== Segment start ==

-- ==== Sys2Proof/Laws/Memory.lean ====
section
/-! SUPPORT. Memory: read after write, the canonical form is kept, equal contents are equal data. -/

namespace Sys2Proof.Machine

/-! ## Bytes -/

theorem Memory.byteAt_store (m : Memory) (a b : Nat) (v : Byte) :
    (Memory.store m a v).byteAt b = if b = a then some v else m.byteAt b := by
  induction m with
  | nil => simp [Memory.store, Memory.byteAt, eq_comm]
  | cons c m ih =>
    simp only [Memory.store]
    split
    · simp [Memory.byteAt, eq_comm]
    · split <;> simp only [Memory.byteAt, ih] <;> grind

/-- A store adds its own cell and no other. -/
theorem Memory.mem_store {m : Memory} {a : Nat} {v : Byte} {c : Host.Cell} (h : c ∈ Memory.store m a v) :
    c = (a, v) ∨ c ∈ m := by
  induction m with
  | nil => simpa [Memory.store] using h
  | cons d m ih =>
    simp only [Memory.store] at h
    split at h
    · simpa using h
    · split at h <;> simp only [List.mem_cons] at h ⊢ <;> grind

theorem Memory.store_wf {m : Memory} (h : Memory.wf m) (a : Nat) (v : Byte) : Memory.wf (Memory.store m a v) := by
  induction m with
  | nil => simp [Memory.store, Memory.wf]
  | cons d m ih =>
    obtain ⟨hd, hm⟩ := List.pairwise_cons.mp h
    simp only [Memory.store]
    split
    · refine List.pairwise_cons.mpr ⟨fun c hc => ?_, h⟩
      rcases List.mem_cons.mp hc with rfl | hc
      · assumption
      · exact lt_trans ‹a < d.1› (hd c hc)
    · split
      · subst_vars; exact List.pairwise_cons.mpr ⟨hd, hm⟩
      · refine List.pairwise_cons.mpr ⟨fun c hc => ?_, ih hm⟩
        rcases Memory.mem_store hc with rfl | hc
        · simp only; omega
        · exact hd c hc

/-- In a canonical memory no address below the first is listed. -/
theorem Memory.byteAt_of_lt {m : Memory} {a : Nat} (h : ∀ c ∈ m, a < c.1) : m.byteAt a = none := by
  induction m with
  | nil => rfl
  | cons d m ih =>
    have := h d (by simp)
    simp only [Memory.byteAt, if_neg (Nat.ne_of_gt this)]
    exact ih fun c hc => h c (List.mem_cons_of_mem _ hc)

/-- Two canonical memories that hold the same bytes are equal data. -/
theorem Memory.ext_of_wf {m m' : Memory} (h : Memory.wf m) (h' : Memory.wf m')
    (e : ∀ a, m.byteAt a = m'.byteAt a) : m = m' := by
  induction m generalizing m' with
  | nil =>
    cases m' with
    | nil => rfl
    | cons d m' => simpa [Memory.byteAt] using e d.1
  | cons c m ih =>
    obtain ⟨hc, hm⟩ := List.pairwise_cons.mp h
    cases m' with
    | nil => simpa [Memory.byteAt] using e c.1
    | cons d m' =>
      obtain ⟨hd, hm'⟩ := List.pairwise_cons.mp h'
      have first : c.1 = d.1 := by
        rcases Nat.lt_trichotomy c.1 d.1 with lt | eq | gt
        · have := e c.1
          rw [Memory.byteAt_of_lt (m := d :: m') (by rintro x (_ | ⟨_, hx⟩); exacts [lt, lt_trans lt (hd _ hx)])] at this
          simp [Memory.byteAt] at this
        · exact eq
        · have := e d.1
          rw [Memory.byteAt_of_lt (m := c :: m) (by rintro x (_ | ⟨_, hx⟩); exacts [gt, lt_trans gt (hc _ hx)])] at this
          simp [Memory.byteAt] at this
      have value : c.2 = d.2 := by simpa [Memory.byteAt, first] using e c.1
      have rest : m = m' := ih hm hm' fun a => by
        by_cases ha : c.1 = a
        · subst ha
          rw [Memory.byteAt_of_lt hc, first, Memory.byteAt_of_lt hd]
        · simpa [Memory.byteAt, ha, first ▸ ha] using e a
      rw [rest, Prod.ext first value]

/-! ## Words -/

theorem wordOfBytes_extract (v : Word) :
    wordOfBytes (v.extractLsb' 0 8) (v.extractLsb' 8 8) (v.extractLsb' 16 8) (v.extractLsb' 24 8) = v := by
  ext i hi
  simp [wordOfBytes]
  grind

theorem Memory.byteAt_storeWord (m : Memory) (a b : Nat) (v : Word) :
    (Memory.storeWord m a v).byteAt b =
      if b = a then some (v.extractLsb' 0 8) else if b = a + 1 then some (v.extractLsb' 8 8)
      else if b = a + 2 then some (v.extractLsb' 16 8) else if b = a + 3 then some (v.extractLsb' 24 8)
      else m.byteAt b := by
  simp only [Memory.storeWord, Memory.byteAt_store]
  grind

theorem Memory.byteAt_storeWord_of_outside {m : Memory} {a b : Nat} {v : Word} (h : b < a ∨ a + 4 ≤ b) :
    (Memory.storeWord m a v).byteAt b = m.byteAt b := by
  rw [Memory.byteAt_storeWord]
  grind

theorem Memory.storeWord_wf {m : Memory} (h : Memory.wf m) (a : Nat) (v : Word) : Memory.wf (Memory.storeWord m a v) :=
  Memory.store_wf (Memory.store_wf (Memory.store_wf (Memory.store_wf h _ _) _ _) _ _) _ _

theorem Memory.mem_storeWord {m : Memory} {a : Nat} {v : Word} {c : Host.Cell} (h : c ∈ Memory.storeWord m a v) :
    (a ≤ c.1 ∧ c.1 < a + 4) ∨ c ∈ m := by
  rcases Memory.mem_store h with rfl | h
  · left; simp
  rcases Memory.mem_store h with rfl | h
  · left; simp
  rcases Memory.mem_store h with rfl | h
  · left; simp
  rcases Memory.mem_store h with rfl | h
  · left; simp
  exact .inr h

/-! ## The DATA window -/

theorem State.dataByte_setData (s : State) {i a : Nat} {v : Word} (h : a < dataAddr i ∨ dataAddr i + 4 ≤ a) :
    (s.setData i v).dataByte a = s.dataByte a := by
  simp [State.dataByte, Memory.byteAt_storeWord_of_outside h]

theorem State.dataWord_setData_same (s : State) (i : Nat) (v : Word) : (s.setData i v).dataWord i = v := by
  simp [State.dataWord, State.dataByte, Memory.byteAt_storeWord, wordOfBytes_extract]

theorem State.dataWord_setData_other (s : State) {i j : Nat} (v : Word) (h : j ≠ i) :
    (s.setData i v).dataWord j = s.dataWord j := by
  have far : ∀ k < 4, dataAddr j + k < dataAddr i ∨ dataAddr i + 4 ≤ dataAddr j + k := by
    intro k hk; simp only [dataAddr]; omega
  have h0 := s.dataByte_setData (v := v) (far 0 (by omega))
  have h1 := s.dataByte_setData (v := v) (far 1 (by omega))
  have h2 := s.dataByte_setData (v := v) (far 2 (by omega))
  have h3 := s.dataByte_setData (v := v) (far 3 (by omega))
  simp only [Nat.add_zero] at h0
  simp only [State.dataWord, h0, h1, h2, h3]

/-- Read after write in the DATA window. -/
theorem State.dataWord_setData (s : State) (i j : Nat) (v : Word) :
    (s.setData i v).dataWord j = if j = i then v else s.dataWord j := by
  split
  · subst_vars; exact s.dataWord_setData_same _ v
  · exact s.dataWord_setData_other v ‹_›

/-- Words read the same where their bytes do. -/
theorem State.dataWord_congr {s t : State} {i : Nat}
    (h : ∀ a, dataAddr i ≤ a → a < dataAddr i + 4 → t.dataByte a = s.dataByte a) : t.dataWord i = s.dataWord i := by
  simp only [State.dataWord]
  rw [h _ (by omega) (by omega), h _ (by omega) (by omega), h _ (by omega) (by omega), h _ (by omega) (by omega)]

/-! ## The keystream RAM -/

theorem State.ksByte_setKs (s : State) {j a : Nat} {v : Word} (h : a < ksAddr j ∨ ksAddr j + 4 ≤ a) :
    (s.setKs j v).ksByte a = s.ksByte a := by
  simp [State.ksByte, Memory.byteAt_storeWord_of_outside h]

theorem State.ksWord_setKs_same (s : State) (j : Nat) (v : Word) : (s.setKs j v).ksWord j = v := by
  simp [State.ksWord, State.ksByte, Memory.byteAt_storeWord, wordOfBytes_extract]

theorem State.ksWord_setKs_other (s : State) {i j : Nat} (v : Word) (h : j ≠ i) :
    (s.setKs i v).ksWord j = s.ksWord j := by
  have far : ∀ k < 4, ksAddr j + k < ksAddr i ∨ ksAddr i + 4 ≤ ksAddr j + k := by
    intro k hk; simp only [ksAddr]; omega
  have h0 := s.ksByte_setKs (v := v) (far 0 (by omega))
  have h1 := s.ksByte_setKs (v := v) (far 1 (by omega))
  have h2 := s.ksByte_setKs (v := v) (far 2 (by omega))
  have h3 := s.ksByte_setKs (v := v) (far 3 (by omega))
  simp only [Nat.add_zero] at h0
  simp only [State.ksWord, h0, h1, h2, h3]

/-- Read after write in the keystream RAM. -/
theorem State.ksWord_setKs (s : State) (i j : Nat) (v : Word) :
    (s.setKs i v).ksWord j = if j = i then v else s.ksWord j := by
  split
  · subst_vars; exact s.ksWord_setKs_same _ v
  · exact s.ksWord_setKs_other v ‹_›

end Sys2Proof.Machine
end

== Segment end ==

- _Exercise_: Where a line in the material above holds "Machine", copy that line.

- _Result_:
namespace Sys2Proof.Machine
end Sys2Proof.Machine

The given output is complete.